++++ SUPPLIED DATA
@[simp] theorem perstOff_only {l : List Comp} {a : Dev} (x0 : Dev) (hl : [.st, .hdr, .ctr, .snap, .regs, .parts, .irq, .isles, .cores, .evc, .sigs, .clus, .mvec, .nwch, .opte, .rede, .tokx, .shelves, .tier, .flash, .rings, .dmae, .eth, .fab, .strm, .pwr, .errm, .sec, .boot, .out] ⊆ l) :
    changesOnly l a (perstOff x0) ↔ changesOnly l a x0 :=
  changesOnly.peel (k := [.st, .hdr, .ctr, .snap, .regs, .parts, .irq, .isles, .cores, .evc, .sigs, .clus, .mvec, .nwch, .opte, .rede, .tokx, .shelves, .tier, .flash, .rings, .dmae, .eth, .fab, .strm, .pwr, .errm, .sec, .boot, .out]) (by
    unfold perstOff
    repeat' first
      | (simp [changesOnly_foldl]; done)
      | (split <;> try first
          | (rename_i h; have h := (congrArg (fun q => q.2.2.2) h).symm; dsimp only at h; subst h)
          | (rename_i h; have h := (congrArg (fun q => q.2.2) h).symm; dsimp only at h; subst h)
          | (rename_i h; have h := (congrArg (fun q => q.2) h).symm; dsimp only at h; subst h)
          | (rename_i h _; have h := (congrArg (fun q => q.2) h).symm; dsimp only at h; subst h))
      | dsimp only
      | refine (changesOnly_foldl _ _ _ fun b x => ?_).2 ?_) hl

@[simp] theorem Dev.clearView_only {l : List Comp} {a : Dev} (x0 : Dev) (x1) (hl : [.hdr, .ctr, .snap] ⊆ l) :
    changesOnly l a (Dev.clearView x0 x1) ↔ changesOnly l a x0 :=
  changesOnly.peel (k := [.hdr, .ctr, .snap]) (by
    unfold Dev.clearView
    repeat' first
      | (simp [changesOnly_foldl]; done)
      | (split <;> try first
          | (rename_i h; have h := (congrArg (fun q => q.2.2.2) h).symm; dsimp only at h; subst h)
          | (rename_i h; have h := (congrArg (fun q => q.2.2) h).symm; dsimp only at h; subst h)
          | (rename_i h; have h := (congrArg (fun q => q.2) h).symm; dsimp only at h; subst h)
          | (rename_i h _; have h := (congrArg (fun q => q.2) h).symm; dsimp only at h; subst h))
      | dsimp only
      | refine (changesOnly_foldl _ _ _ fun b x => ?_).2 ?_) hl

@[simp] theorem pfReset_only {l : List Comp} {a : Dev} (x0 : Dev) (hl : [.hdr, .ctr, .snap, .regs, .parts, .irq, .rings] ⊆ l) :
    changesOnly l a (pfReset x0) ↔ changesOnly l a x0 :=
  changesOnly.peel (k := [.hdr, .ctr, .snap, .regs, .parts, .irq, .rings]) (by
    unfold pfReset
    repeat' first
      | (simp [changesOnly_foldl]; done)
      | (split <;> try first
          | (rename_i h; have h := (congrArg (fun q => q.2.2.2) h).symm; dsimp only at h; subst h)
          | (rename_i h; have h := (congrArg (fun q => q.2.2) h).symm; dsimp only at h; subst h)
          | (rename_i h; have h := (congrArg (fun q => q.2) h).symm; dsimp only at h; subst h)
          | (rename_i h _; have h := (congrArg (fun q => q.2) h).symm; dsimp only at h; subst h))
      | dsimp only
      | refine (changesOnly_foldl _ _ _ fun b x => ?_).2 ?_) hl
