-- ==== Sys2Proof/Laws/State.lean ====
section
/-!
SUPPORT. What each shared update of the device leaves as it was, field by field: no later proof unfolds a record
update for it.
-/

namespace Sys2Proof.Machine

/-! ### Dev.updHdr -/

section
variable (d : Dev) (v : View) (p : Page) (f : Hdr → Hdr)

@[simp] theorem Dev.updHdr_parts : (d.updHdr v p f).parts = d.parts := rfl
@[simp] theorem Dev.updHdr_store : (d.updHdr v p f).store = d.store := rfl
@[simp] theorem Dev.updHdr_irq : (d.updHdr v p f).irq = d.irq := rfl
@[simp] theorem Dev.updHdr_mem : (d.updHdr v p f).mem = d.mem := rfl
@[simp] theorem Dev.updHdr_poison : (d.updHdr v p f).poison = d.poison := rfl
@[simp] theorem Dev.updHdr_isles : (d.updHdr v p f).isles = d.isles := rfl
@[simp] theorem Dev.updHdr_cores : (d.updHdr v p f).cores = d.cores := rfl
@[simp] theorem Dev.updHdr_evc : (d.updHdr v p f).evc = d.evc := rfl
@[simp] theorem Dev.updHdr_sigs : (d.updHdr v p f).sigs = d.sigs := rfl
@[simp] theorem Dev.updHdr_clus : (d.updHdr v p f).clus = d.clus := rfl
@[simp] theorem Dev.updHdr_mvec : (d.updHdr v p f).mvec = d.mvec := rfl
@[simp] theorem Dev.updHdr_nwch : (d.updHdr v p f).nwch = d.nwch := rfl
@[simp] theorem Dev.updHdr_opte : (d.updHdr v p f).opte = d.opte := rfl
@[simp] theorem Dev.updHdr_rede : (d.updHdr v p f).rede = d.rede := rfl
@[simp] theorem Dev.updHdr_tokx : (d.updHdr v p f).tokx = d.tokx := rfl
@[simp] theorem Dev.updHdr_shelves : (d.updHdr v p f).shelves = d.shelves := rfl
@[simp] theorem Dev.updHdr_tier : (d.updHdr v p f).tier = d.tier := rfl
@[simp] theorem Dev.updHdr_flash : (d.updHdr v p f).flash = d.flash := rfl
@[simp] theorem Dev.updHdr_rings : (d.updHdr v p f).rings = d.rings := rfl
@[simp] theorem Dev.updHdr_dmae : (d.updHdr v p f).dmae = d.dmae := rfl
@[simp] theorem Dev.updHdr_eth : (d.updHdr v p f).eth = d.eth := rfl
@[simp] theorem Dev.updHdr_fab : (d.updHdr v p f).fab = d.fab := rfl
@[simp] theorem Dev.updHdr_strm : (d.updHdr v p f).strm = d.strm := rfl
@[simp] theorem Dev.updHdr_pwr : (d.updHdr v p f).pwr = d.pwr := rfl
@[simp] theorem Dev.updHdr_errm : (d.updHdr v p f).errm = d.errm := rfl
@[simp] theorem Dev.updHdr_halt : (d.updHdr v p f).halt = d.halt := rfl
@[simp] theorem Dev.updHdr_brake : (d.updHdr v p f).brake = d.brake := rfl
@[simp] theorem Dev.updHdr_sec : (d.updHdr v p f).sec = d.sec := rfl
@[simp] theorem Dev.updHdr_boot : (d.updHdr v p f).boot = d.boot := rfl
@[simp] theorem Dev.updHdr_out : (d.updHdr v p f).out = d.out := rfl
@[simp] theorem Dev.updHdr_free : (d.updHdr v p f).free = d.free := rfl
@[simp] theorem Dev.updHdr_pg_st : (d.updHdr v p f).pg.st = d.pg.st := rfl
@[simp] theorem Dev.updHdr_pg_ctr : (d.updHdr v p f).pg.ctr = d.pg.ctr := rfl
@[simp] theorem Dev.updHdr_pg_snap : (d.updHdr v p f).pg.snap = d.pg.snap := rfl
@[simp] theorem Dev.updHdr_pg_regs : (d.updHdr v p f).pg.regs = d.pg.regs := rfl
@[simp] theorem Dev.updHdr_pg_gen : (d.updHdr v p f).pg.gen = d.pg.gen := rfl

end

/-! ### Dev.evt -/

section
variable (d : Dev) (v : View) (p : Page) (m : Nat)

@[simp] theorem Dev.evt_parts : (d.evt v p m).parts = d.parts := rfl
@[simp] theorem Dev.evt_store : (d.evt v p m).store = d.store := rfl
@[simp] theorem Dev.evt_irq : (d.evt v p m).irq = d.irq := rfl
@[simp] theorem Dev.evt_mem : (d.evt v p m).mem = d.mem := rfl
@[simp] theorem Dev.evt_poison : (d.evt v p m).poison = d.poison := rfl
@[simp] theorem Dev.evt_isles : (d.evt v p m).isles = d.isles := rfl
@[simp] theorem Dev.evt_cores : (d.evt v p m).cores = d.cores := rfl
@[simp] theorem Dev.evt_evc : (d.evt v p m).evc = d.evc := rfl
@[simp] theorem Dev.evt_sigs : (d.evt v p m).sigs = d.sigs := rfl
@[simp] theorem Dev.evt_clus : (d.evt v p m).clus = d.clus := rfl
@[simp] theorem Dev.evt_mvec : (d.evt v p m).mvec = d.mvec := rfl
@[simp] theorem Dev.evt_nwch : (d.evt v p m).nwch = d.nwch := rfl
@[simp] theorem Dev.evt_opte : (d.evt v p m).opte = d.opte := rfl
@[simp] theorem Dev.evt_rede : (d.evt v p m).rede = d.rede := rfl
@[simp] theorem Dev.evt_tokx : (d.evt v p m).tokx = d.tokx := rfl
@[simp] theorem Dev.evt_shelves : (d.evt v p m).shelves = d.shelves := rfl
@[simp] theorem Dev.evt_tier : (d.evt v p m).tier = d.tier := rfl
@[simp] theorem Dev.evt_flash : (d.evt v p m).flash = d.flash := rfl
@[simp] theorem Dev.evt_rings : (d.evt v p m).rings = d.rings := rfl
@[simp] theorem Dev.evt_dmae : (d.evt v p m).dmae = d.dmae := rfl
@[simp] theorem Dev.evt_eth : (d.evt v p m).eth = d.eth := rfl
@[simp] theorem Dev.evt_fab : (d.evt v p m).fab = d.fab := rfl
@[simp] theorem Dev.evt_strm : (d.evt v p m).strm = d.strm := rfl
@[simp] theorem Dev.evt_pwr : (d.evt v p m).pwr = d.pwr := rfl
@[simp] theorem Dev.evt_errm : (d.evt v p m).errm = d.errm := rfl
@[simp] theorem Dev.evt_halt : (d.evt v p m).halt = d.halt := rfl
@[simp] theorem Dev.evt_brake : (d.evt v p m).brake = d.brake := rfl
@[simp] theorem Dev.evt_sec : (d.evt v p m).sec = d.sec := rfl
@[simp] theorem Dev.evt_boot : (d.evt v p m).boot = d.boot := rfl
@[simp] theorem Dev.evt_out : (d.evt v p m).out = d.out := rfl
@[simp] theorem Dev.evt_free : (d.evt v p m).free = d.free := rfl
@[simp] theorem Dev.evt_pg_st : (d.evt v p m).pg.st = d.pg.st := rfl
@[simp] theorem Dev.evt_pg_ctr : (d.evt v p m).pg.ctr = d.pg.ctr := rfl
@[simp] theorem Dev.evt_pg_snap : (d.evt v p m).pg.snap = d.pg.snap := rfl
@[simp] theorem Dev.evt_pg_regs : (d.evt v p m).pg.regs = d.pg.regs := rfl
@[simp] theorem Dev.evt_pg_gen : (d.evt v p m).pg.gen = d.pg.gen := rfl

end

/-! ### Dev.evtP -/

section
variable (d : Dev) (p : Page) (m : Nat) (part : Option Nat)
++++++++
YOUR INSTRUCTIONS
Show all lines from the records above where the word "store" occurs.

THE COMPLETED TASK
@[simp] theorem Dev.updHdr_store : (d.updHdr v p f).store = d.store := rfl
@[simp] theorem Dev.evt_store : (d.evt v p m).store = d.store := rfl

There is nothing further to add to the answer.